## TASK BRIEF
Please return only the lines from the one holding "1 (R494). -/" through the one holding "else if k = 0", exactly as they appear in the records below, both ends included.

-*-*-

-- ==== Sys2Proof/Machine/Tws.lean ====
section
/-! DEFINITION. The sideband target (R491 to R498): its commands with their refusals, the alert-response answer, and the
transactions it abandons. -/

namespace Sys2Proof.Machine

/-- The register address of three address bytes (R492). -/
def sbAddr (a0 a1 a2 : BitVec 8) : Nat := a0.toNat + a1.toNat * 0x100 + a2.toNat % 16 * 0x10000

/-- A transaction is refused (R495): counted, with its cause and the register address, when one was received. -/
def State.sbNack (s : State) (cause addr : Nat) : State :=
  (((s.put TWS_LAST_CAUSE cause).put TWS_LAST_ADDR addr).put TWS_LAST_VALID 1).bump TWS_NACK_COUNT

/-- A PEC mismatch refuses the transaction and is counted and raised (R495, R498). -/
def State.sbPecError (s : State) (addr : Nat) : State :=
  ((((s.sbNack 6 addr).bump TWS_PEC_ERR_COUNT).raiseInt 0x99 0)).raiseFault 0x99 1 7 0

/-- An access to a page outside always-on logic wakes the controller from BASIN (R526). -/
def State.sbWake (s : State) (pg : Nat) : State := if implemented pg && !alwaysOn pg then s.wake 6 else s

/-- Is page `pg` implemented and gated or off (R36)? -/
def State.sbGated (s : State) (pg : Nat) : Bool := implemented pg && s.gated pg

/-- Words written in ascending order from address `a` (R30, R492). -/
def State.writeWords (p : Port) : State → Nat → List Word → State
  | s, _, [] => s
  | s, a, w :: t => State.writeWords p (s.busWrite p a w) (a + 4) t

/-- REG_WRITE (R492, R493, R495): byte count, address bytes, data words, and whether the PEC sent matches.
DESIGN CHOICE, log 65. -/
def State.sbWrite (s : State) (count : Nat) (a0 a1 a2 : BitVec 8) (words : List Word) (pecOk : Bool) : State :=
  let a := sbAddr a0 a1 a2 / 4 * 4
  let k := (count - 3) / 4
  let pg := a / 0x1000
  if ¬ s.sbListens then s
  else if count < 7 ∨ 35 < count ∨ (count - 3) % 4 ≠ 0 then s.sbNack 2 0
  else if 16 ≤ a2.toNat ∨ 0x1000 < a % 0x1000 + 4 * k then s.sbNack 3 (sbAddr a0 a1 a2)
  else if s.sbGated pg then
    (((s.noteOff .sideband a true).noteDrop .sideband a 2).sbNack 5 (sbAddr a0 a1 a2)).sbWake pg
  else if s.cfgOn TWS_CFG_PEC_REQ ∧ pecOk = false then s.sbPecError (sbAddr a0 a1 a2)
  else ((State.writeWords .sideband s a (words.take k)).bump TWS_XACT_COUNT).sbWake pg

/-- `k` words read in ascending order from address `a` (R30, R494). -/
def State.readWords (p : Port) : Nat → State → Nat → State × List Word
  | 0, s, _ => (s, [])
  | k + 1, s, a =>
    let r := s.busRead p a
    let t := State.readWords p k r.1 (a + 4)
    (t.1, r.2.getD 0xFFFFFFFF :: t.2)

/-- What the target answers after a read, with the PEC of the whole transaction when PEC_REQ is 1 (R494). -/
def State.sbAnswer (s : State) (sent data : List (BitVec 8)) : State :=
  s.send (.smbus (data ++ (if s.cfgOn TWS_CFG_PEC_REQ then [pec (sent ++ data)] else [])))

/-- REG_READ (R492, R494, R495): the write count, the address bytes, and k. DESIGN CHOICE, log 65. -/
def State.sbRead (s : State) (count : Nat) (a0 a1 a2 : BitVec 8) (k : Nat) : State :=
  let a := sbAddr a0 a1 a2 / 4 * 4
  let pg := a / 0x1000
  let own := s.get TWS_STAT_ADDR
  if ¬ s.sbListens then s
  else if count ≠ 4 then s.sbNack 2 0
  else if 16 ≤ a2.toNat then s.sbNack 3 (sbAddr a0 a1 a2)
  else if k = 0 ∨ 8 < k then s.sbNack 4 (sbAddr a0 a1 a2)
  else if 0x1000 < a % 0x1000 + 4 * k then s.sbNack 3 (sbAddr a0 a1 a2)
  else if s.sbGated pg ∧ (a % 0x1000 ≠ 0 ∨ k ≠ 1) then
    ((s.noteOff .sideband a false).sbNack 5 (sbAddr a0 a1 a2)).sbWake pg
  else
    let r := State.readWords .sideband k s a
    let sent := [BitVec.ofNat 8 (2 * own), 0x02, 4, a0, a1, a2, BitVec.ofNat 8 k, BitVec.ofNat 8 (2 * own + 1)]
    ((r.1.bump TWS_XACT_COUNT).sbAnswer sent (BitVec.ofNat 8 (4 * k) :: wordBytes r.2)).sbWake pg

/-- RESET requests a device reset with SRC 0x3 (R493, R495). -/
def State.sbReset (s : State) (count : Nat) (bytes : List (BitVec 8)) (pecOk : Bool) : State :=
  if ¬ s.sbListens then s
  else if count ≠ 4 then s.sbNack 2 0
  else if bytes ≠ [0x30, 0x54, 0x53, 0x52] then s.sbNack 7 0
  else if s.cfgOn TWS_CFG_PEC_REQ ∧ pecOk = false then s.sbPecError 0
  else (s.bump TWS_XACT_COUNT).requestReset 3

/-- The alert-response address: answered while SB_ALERT# is asserted, with the target's address (R491). -/
def State.sbAra (s : State) : State :=
  if s.sbListens ∧ s.flag TWS_STAT_ALERT = true ∧ s.cfgOn TWS_CFG_ARA_EN = true then
    s.sbAnswer [0x19] [BitVec.ofNat 8 (2 * s.get TWS_STAT_ADDR)]
  else s

/-- SB_SCL stays low for tTIMEOUT: the transaction is abandoned (R496). -/
def State.sbTimeout (s : State) : State := if s.sbListens then s.bump TWS_TMO_COUNT else s

/-- A misplaced repeated start abandons the transaction (R496). -/
def State.sbAbandon (s : State) : State :=
  if s.sbListens then ((s.bump TWS_PROTO_COUNT).raiseInt 0x99 1).raiseFault 0x99 0 7 0 else s

/-- A command code other than 0x01, 0x02 and 0x0F is refused (R495). DEDUCED, log 48. -/
def State.sbRefused (s : State) (code : Nat) : State :=
  if s.sbListens ∧ code ≠ 1 ∧ code ≠ 2 ∧ code ≠ 0x0F then s.sbNack 1 0 else s

end Sys2Proof.Machine
end

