-- ==== Sys2Proof/Machine/CmdPwr.lean ====
section
/-! DEFINITION. What each command of the power states (R520 to R535) does: one meaning for each row of the table, over the shared operations. -/

namespace Sys2Proof.Machine

/-- REQUEST_TERRACE (R523): PWR_MODE.TARGET written to TERRACE starts an entry or is refused. -/
def execRequestTerrace (p : Port) (s : State) : Host.Outcome State Fault Refusal := .next (s.portBits p 0x3040 0 2 1)

/-- REQUEST_BASIN (R523): PWR_MODE.TARGET written to BASIN starts an entry or is refused. -/
def execRequestBasin (p : Port) (s : State) : Host.Outcome State Fault Refusal := .next (s.portBits p 0x3040 0 2 2)

/-- REQUEST_RUN (R526): PWR_MODE.TARGET written to RUN wakes from TERRACE or BASIN. -/
def execRequestRun (p : Port) (s : State) : Host.Outcome State Fault Refusal := .next (s.portBits p 0x3040 0 2 0)

/-- AUTO_TERRACE (R522): The link has been in L1 for TERRACE_IDLE_US and Glen firmware requests TERRACE. -/
def execAutoTerrace (leaves : Bool) (s : State) : Host.Outcome State Fault Refusal := .next (s.autoTerrace leaves)

/-- L2_ENTRY (R522): After PME_Turn_Off the link enters L2 and Glen firmware requests BASIN. -/
def execL2Entry (s : State) : Host.Outcome State Fault Refusal := .next s.l2Entry

/-- STOP_POINT_REACHED (R523): Glen work reaches its stop point, every core is in WAIT, and PWR switches the domains. -/
def execStopPointReached (s : State) : Host.Outcome State Fault Refusal := .next s.stopPoint

/-- DOMAIN_READY (R523): The last domain reports ready, STATE takes the target and ENTERED is raised. -/
def execDomainReady (s : State) : Host.Outcome State Fault Refusal := .next s.domainReady

/-- DOMAIN_TIMEOUT (R523): A domain does not report ready within 1 ms and the entry is aborted. -/
def execDomainTimeout (d : Nat) (late : Bool) (s : State) : Host.Outcome State Fault Refusal :=
  .next (s.domainTimeout d late)

/-- EXIT_DONE (R531): An exit to RUN completes and EXITED is raised. -/
def execExitDone (s : State) : Host.Outcome State Fault Refusal := .next s.exitDone

end Sys2Proof.Machine
end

-*-*-

## ANSWER FOR THE TASK
/-- What the target answers after a read, with the PEC of the whole transaction when PEC_REQ is 1 (R494). -/
def State.sbAnswer (s : State) (sent data : List (BitVec 8)) : State :=
  s.send (.smbus (data ++ (if s.cfgOn TWS_CFG_PEC_REQ then [pec (sent ++ data)] else [])))

/-- REG_READ (R492, R494, R495): the write count, the address bytes, and k. DESIGN CHOICE, log 65. -/
def State.sbRead (s : State) (count : Nat) (a0 a1 a2 : BitVec 8) (k : Nat) : State :=
  let a := sbAddr a0 a1 a2 / 4 * 4
  let pg := a / 0x1000
  let own := s.get TWS_STAT_ADDR
  if ¬ s.sbListens then s
  else if count ≠ 4 then s.sbNack 2 0
  else if 16 ≤ a2.toNat then s.sbNack 3 (sbAddr a0 a1 a2)
  else if k = 0 ∨ 8 < k then s.sbNack 4 (sbAddr a0 a1 a2)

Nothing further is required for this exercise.